-- ==== Sys2Proof/Tests/Slice0.lean ====
section
/-!
SUPPORT. The model's own tests: ill-formed terms that the well-formedness check refuses, the worked examples of the spec, and for every clause of the obligations a concrete state and
operands that meet all its hypotheses together.
-/
namespace Sys2Proof.Tests
set_option Elab.async false
open Sys2Proof Sys2Proof.Machine

/-- A device alone in SERVICE, with cell 0 online. -/
def svc : Dev := { pwr := { state := .service, inputGood := true }, ldr := { step := 15 }, med := [(0, { st := .online })], hbm := [(0, { st := .online })] }

/-- A state with an empty queue. -/
def st (d : Dev) : State := ⟨d, []⟩

/-- The management port's first connection. -/
def mp : Writer := .port 0

/-- Registers of cell c written from word i on. -/
def arg (d : Dev) (r : RegId) (c i : Nat) : List Word → Dev
  | [] => d
  | v :: l => arg (setReg d r c i v) r c (i + 1) l

/-- Chamber command arguments. -/
def chmArg (d : Dev) (l : List Word) : Dev := arg d .TIER_CHM_ARG 0 0 l

/-- A Local chamber of 8 pages. -/
def chmL : Chamber := { state := .active, cls := .localC, owner := 0, comp := false, xts := 0, set := 0, pref := 0, pages := 8 }

/-- A device with that chamber, number 3, and its XTS slot's key. -/
def svcC : Dev := { svc with chm.chambers := [(3, chmL)], sec.slots := [(0, { usage := 1, origin := 0, tenant := 0, mat := 7 })] }

/-- A key of the first 2 pages with every right. -/
def keyE : KeyEnt := { state := .live, gen := 1, chamber := 3, base := 0, len := 8, rd := true, wr := true, at_ := true, ps := true }

/-- Device 0 of a federation of four: cell 0's port takes hosts, port 1 leads to the twin, port 2 to the witness, device 2; every address belongs to tenant 0. -/
def svcF : Dev :=
  let d : Dev := { svcC with ldr.ident := ⟨0, some 2, 4, 4⟩, fab.topo := ⟨[4], [⟨0, 1, 1, 1, 2⟩, ⟨0, 2, 2, 2, 3⟩], 5⟩, cus.witness := some 2,
                             sec.slots := [(0, { usage := 1, origin := 0, tenant := 0, mat := 7 }), (20, { usage := 4, origin := 0, tenant := 0, mat := 77 })],
                             ports := [(0, { link := .up }), (1, { link := .up, passed := true }), (2, { link := .up, passed := true })] }
  arg (arg (arg d .FAB_PORT_ROLE 0 0 [0x321]) .FAB_CTRL_KEY 0 0 [20]) .TIER_ADMIT_WORD 0 4 [0x80000000]

/-- A data connection, number 1 of cell 0, generation 1, that expects PSN 5. -/
def conD : Conn := { state := .ready, gen := 1, version := 3, epsn := 5, npsn := 3, remoteQpn := 99, addr := 0x99 }

/-- A request of the device with PSN 3 that has not left. -/
def snt : Sent := { psn := 3, pkts := 1, opcode := 0xC6, bytes := 100, kind := .part 0 0, last := true, hold := false, persist := false, ts := 0, data := [], pmh := none }

/-- The address of device 0 under prefix 0. -/
def own0 : BitVec 128 := 0xA100000000000000

/-- A connect request of a host on port 0. -/
def cmq : CmReq := ⟨.port 0, 7, .plain, 0x1234, own0, false, 0, 20301, List.replicate 36 0 ++ [0x4F, 0x4D, 0x30, 0, 0, 0, 0, 0], 99, 3, 5⟩

/-- Page 3 of chamber 3, whose home is cell 0. -/
def pk : Nat := pageKey 3 3

/-- A write of 4 bytes into that page, issued, whose part stands as given. -/
def prt (t : PartState) : Part := { page := pk, cell := 0, lo := 0, n := 4, st := t, since := 60, ts := 0 }
def rq (k : ReqKind) (t : PartState) : Req :=
  { id := 8, conn := 1, psn := 5, pkts := 1, kind := k, ackReq := true, persist := false, keyIdx := 2, va := 49152, chamber := 3, off := 49152, len := 4, data := [1, 2, 3, 4], mark := [],
    arg := (0, 0), errs := [], stage := .issued, parts := [prt t], at_ := 50, ts := 0 }

/-- A plan of one entry over pages 0 to 7 of chamber 3. -/
def plE : PlanEnt := ⟨3, 0, 131072, none, 0⟩
def plP : Plan := { state := .running, entries := [plE], count := 1, look := 65536, key := 0x201 }

/-- The frame of page 3 in slot 0, with the page's line 2 modified. -/
def frm : Frame := { slot := 0, st := .modified, lines := [2], firstMod := 5 }

/-- A Mirrored chamber 3 held by this device, its page 3 in T1, and the mirror connection of cell 1's port as number 5 of cell 1. -/
def chmM : Chamber := { chmL with cls := .mirrored, holder := 0 }
def svcM : Dev := { svcF with chm.chambers := [(3, chmM)], conns := [(1025, { state := .ready, gen := 1, version := 3, epsn := 5, npsn := 3, remoteQpn := 99, service := .mirror, port := 1, remoteOrd := 1 })] }

/-- A frame of the twin on its mirror connection at the expected PSN, and one of a host on connection 1. -/
def oxhM (mirror : Bool) : Oxh := oxhOf 3 false false false mirror 0 0 1 0 1 50
def oxh : Oxh := oxhM true
def pkm (op : BitVec 8) : Pkt := ⟨1, 4, .plain, 200, true, 4791, 0x99, own0, 2, 64, op, 0x40401, 5, true, some oxh, []⟩
def pkh (op : BitVec 8) : Pkt := ⟨0, 3, .plain, 200, true, 4791, 0x99, own0, 2, 64, op, 0x40001, 5, true, none, []⟩

/-- The header of a response on the twin's port. -/
def rsp : RspPkt := ⟨1, 4, .plain, true, 4791, 0x98, some oxh⟩

/-- This device watches pair 2, whose odd twin is suspected; device 4 asks, having seen the record's claim. -/
def wat : Watch := { pair := 2, valid := true, cw := 5, suspOdd := true }
def ask : ClaimReq := ⟨4, 0, 0, 5, 9, 77⟩
def svcW (w : Watch) : Dev := { svcF with watch := [(2, w)] }

/-- A request of this device to its witness, and an answer to it that raises nothing. -/
def clo (k : ClaimKind) : ClaimOut := { kind := k, scope := 0, chamber := 0, number := 9, next := 70 }
def can (kind : BitVec 4) (claim : BitVec 48) : ClaimAns := ⟨0, kind, 0, false, 0, 0, 0, claim, 0, 9, 77⟩

/-- A PTP message on port 2 in domain 24. -/
def ptp : PtpHdr := ⟨2, .plain, 24⟩

/-- A calendar entry of a kind. -/
def ent (kind arg : Nat) : CalEnt := ⟨.posted, kind, 0, 7, 1000000, arg, 0⟩
def svcE (e : CalEnt) : Dev := { svcF with cal.ents := [(4, e)] }
def cpm : CalPostMsg := ⟨1, .plain, 7, 0, ⟨1000000, 7, 1, 0, 5⟩, 77⟩

/-- An act in progress at its coordinator, and a snapshot. -/
def run_ (ph : ActPhase) : ActRun := { op := 2, id := 7, kind := 2, time := 1000, arg := 1, phase := ph }
def snp (t : SnapState) : Snap := { state := t, set := 1, time := 1000, byMessage := false, chambers := [3] }

/-- A bulk command on connection 1. -/
def bpl : BulkPayload := ⟨false, false, 0, 6, 0x201, 0, 0, 0, 7, 16384, 0, 1, true⟩
def bcm (k : BulkKind) : BulkCmd := { id := 0, conn := 1, psn := 5, kind := k, pl := bpl, persist := false, before := 0 }
def svcB (c : BulkCmd) : Dev := { svcF with conns := [(1, conD)], bulk := { cmds := [c], next := 1 }, chm.keys := [(2, keyE)] }

/-- Rails, power and start. -/
def pwr_ (t : DevState) : Dev := { svcF with pwr.state := t }
def mov (e : Bool) (t : DevState) : Move := ⟨e, t, 3, 70⟩
def svcR (n : Nat) (r : Rail) : Dev := { svcF with pwr.rails := [(n, r)] }
def dir4 : List DirEnt := [⟨1, 320, 0, 0, true⟩, ⟨2, 320, 272, 34, true⟩, ⟨3, 640, 0, 0, true⟩, ⟨4, 640, 224, 2, true⟩]
def img : ImgCopy := ⟨true, imageMagic, 2, 4, 1, 1024, true, dir4, List.range 12, true, [⟨1, 1, 0, some 0, 0⟩, ⟨2, 1, 0, some 0, 0⟩], [], ⟨[1], 0, [], 5, true⟩, [], [], 0⟩
def sta (n : Nat) : Dev := { svcF with pwr.state := .starting, ldr.step := n }
def svcK (l : List Word) : Dev := arg svcF .KEY_ARG 0 0 l
def dz (t : DozeState) (n : Nat) : Dev := { svcF with ports := [(1, { link := .up, passed := true, doze := { st := t, seq := 6, deadline := n } })] }
def flt_ : Dev := { svcF with flt.fences := [(3, 9)] }

/-- A device whose port 0 runs MACsec under the CAK of slot 40, with the CKN 5. -/
def svcA : Dev := arg (arg { svcF with sec.slots := [(40, { usage := 2, origin := 0, tenant := 0, mat := 55 })] } .PORT_MACSEC_CFG 0 0 [0x80FF0028]) .PORT_MACSEC_CKN 0 3 [5]

/-- Host requests: connection 1 is READY, key 2 names page 3, which is in T1. -/
def svcH : Dev := { svcF with conns := [(1, conD)], chm.keys := [(2, { keyE with base := 12 })], tier.frames := [(pk, frm)], per.dirtyCredit := [(0, 100000)] }
def pkd (op : BitVec 8) : Pkt := { pkh op with oxh := some (oxhM false) }
def reth (va : BitVec 64) (n : BitVec 32) : Reth := ⟨0x201, va, n⟩

/-- The Vault's interface: an open sequence, an operation, a record. -/
def vsq (n : Nat) : VaultSeq := { owner := portConnKey 0, stage := n, since := 70 }
def svcV (q : VaultSeq) : Dev := { svcF with vlt.seq := some q }
def vop (k n : Nat) : VaultOp := { kind := k, off := 32, data := [1, 2, 3, 4, 5, 6, 7, 8], pulses := n }
def svcO (o : VaultOp) : Dev := { svcF with vlt.op := some o }
def rec_ : LogRec := ⟨1, 2, 3, 2, 5, 6, 0, 0, 0, false, 0, []⟩

/-- A management request: one write of one word to CAL_POST, and one that is malformed. -/
def mgm (n : BitVec 8) : MgmtMsg := ⟨[0x4D, 0x47, 1, n, 0, 0, 0, 1, 0, 0, 0, 0, 0, 0, 0, 0, 2, 1, 0, 0, 0, 0, 0x20, 0, 0, 0, 0, 5], 77⟩

/-- An internal requester's wait for a buffer of cell 4, a cipher job, and a control frame's way. -/
def bwt (u : WaitUse) : BufWait := ⟨4, 9, 64, false, 100, 500, 0, false, u⟩
def cpw : CiphWork := ⟨1, 4096, 1, false, none⟩
def via : CtrlVia := ⟨1, .plain⟩
def rc5 : ChmRecord := ⟨5, 1, 0, 0, false, 0, 0, 0, 8, 0, 0⟩
def slot_ (usage mat : Nat) : KeySlot := { usage := usage, origin := 0, tenant := 0, mat := mat }

/-- spec/02_cell_resources.md, example after R30: in cell 12, 14 buffers of pool C and 1 of pool D are in use. -/
def busy (coupled : Bool) : Dev :=
  let pools : List Nat := [2, 2, 2, 2, 2, 2, 2, 2, 2, 2, 2, 2, 2, 2, 3]
  { (if coupled then svcF else svc) with res.bufs := pools.zipIdx.map fun p => (12 * 1024 + poolFirst p.1 + (if p.1 = 2 then p.2 else 0), { requester := 0, refs := 1 }) }

/-- A TAG under the CONTROL key of svcF, and a route message with it. -/
def tg (l : List Byte) : BitVec 128 := Config.cmac 77 l
def signed (m : RouteAnn) : RouteAnn := { m with tag := tg (annBytes m) }

/-- svcF without its CONTROL key, and with every buffer of cell 0 in use. -/
def noKey : Dev := { svcF with sec.slots := [(0, slot_ 1 7)] }
def noBufs : Dev := { svcF with res.bufs := (List.range 658).map fun i => (i, { requester := 0, refs := 1 }) }

/-- A request of a host for device 1. -/
def fwf : FwdFrame := ⟨0, .plain, 0x99, 0xA100000000000001, 0x40001, false, false, false, 0, 4, false, 0, 0, 0, none, 100, 0⟩

/-- Channel 0 with its media, alone in SERVICE. -/
def onl : Media := { st := .online }
def mdd (m : Media) : Dev := { svcC with med := [(0, m)] }

/-- Page 3's promotion, its map entry and its loading frame. -/
def pro : Promo := { cls := .demand, deadline := 70 }
def svcP (p : Promo) : Dev := { svcC with tier.promos := [(pk, p)], tier.frames := [(pk, { slot := 0, st := .loading })], tier.map := [(pk, .stored 4 true 0 9)] }

/-- Page 3 modified and waiting for a destage, and every buffer of cell 0 in use. -/
def dst : Dev := { svcC with tier.frames := [(pk, frm)], tier.volQ := [pk] }
def dstX : Dev × Nat := (takeBufs dst 0 16384 0x1000 (usesReserve dst 0x1000)).getD (dst, 0)
def dstN : Dev := { dst with res.bufs := noBufs.res.bufs }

::::

* _EXERCISE INSTRUCTIONS_
What lines above contain "data"? Copy them out.

* _SOLUTION_
/-- A data connection, number 1 of cell 0, generation 1, that expects PSN 5. -/
def snt : Sent := { psn := 3, pkts := 1, opcode := 0xC6, bytes := 100, kind := .part 0 0, last := true, hold := false, persist := false, ts := 0, data := [], pmh := none }
  { id := 8, conn := 1, psn := 5, pkts := 1, kind := k, ackReq := true, persist := false, keyIdx := 2, va := 49152, chamber := 3, off := 49152, len := 4, data := [1, 2, 3, 4], mark := [],
def vop (k n : Nat) : VaultOp := { kind := k, off := 32, data := [1, 2, 3, 4, 5, 6, 7, 8], pulses := n }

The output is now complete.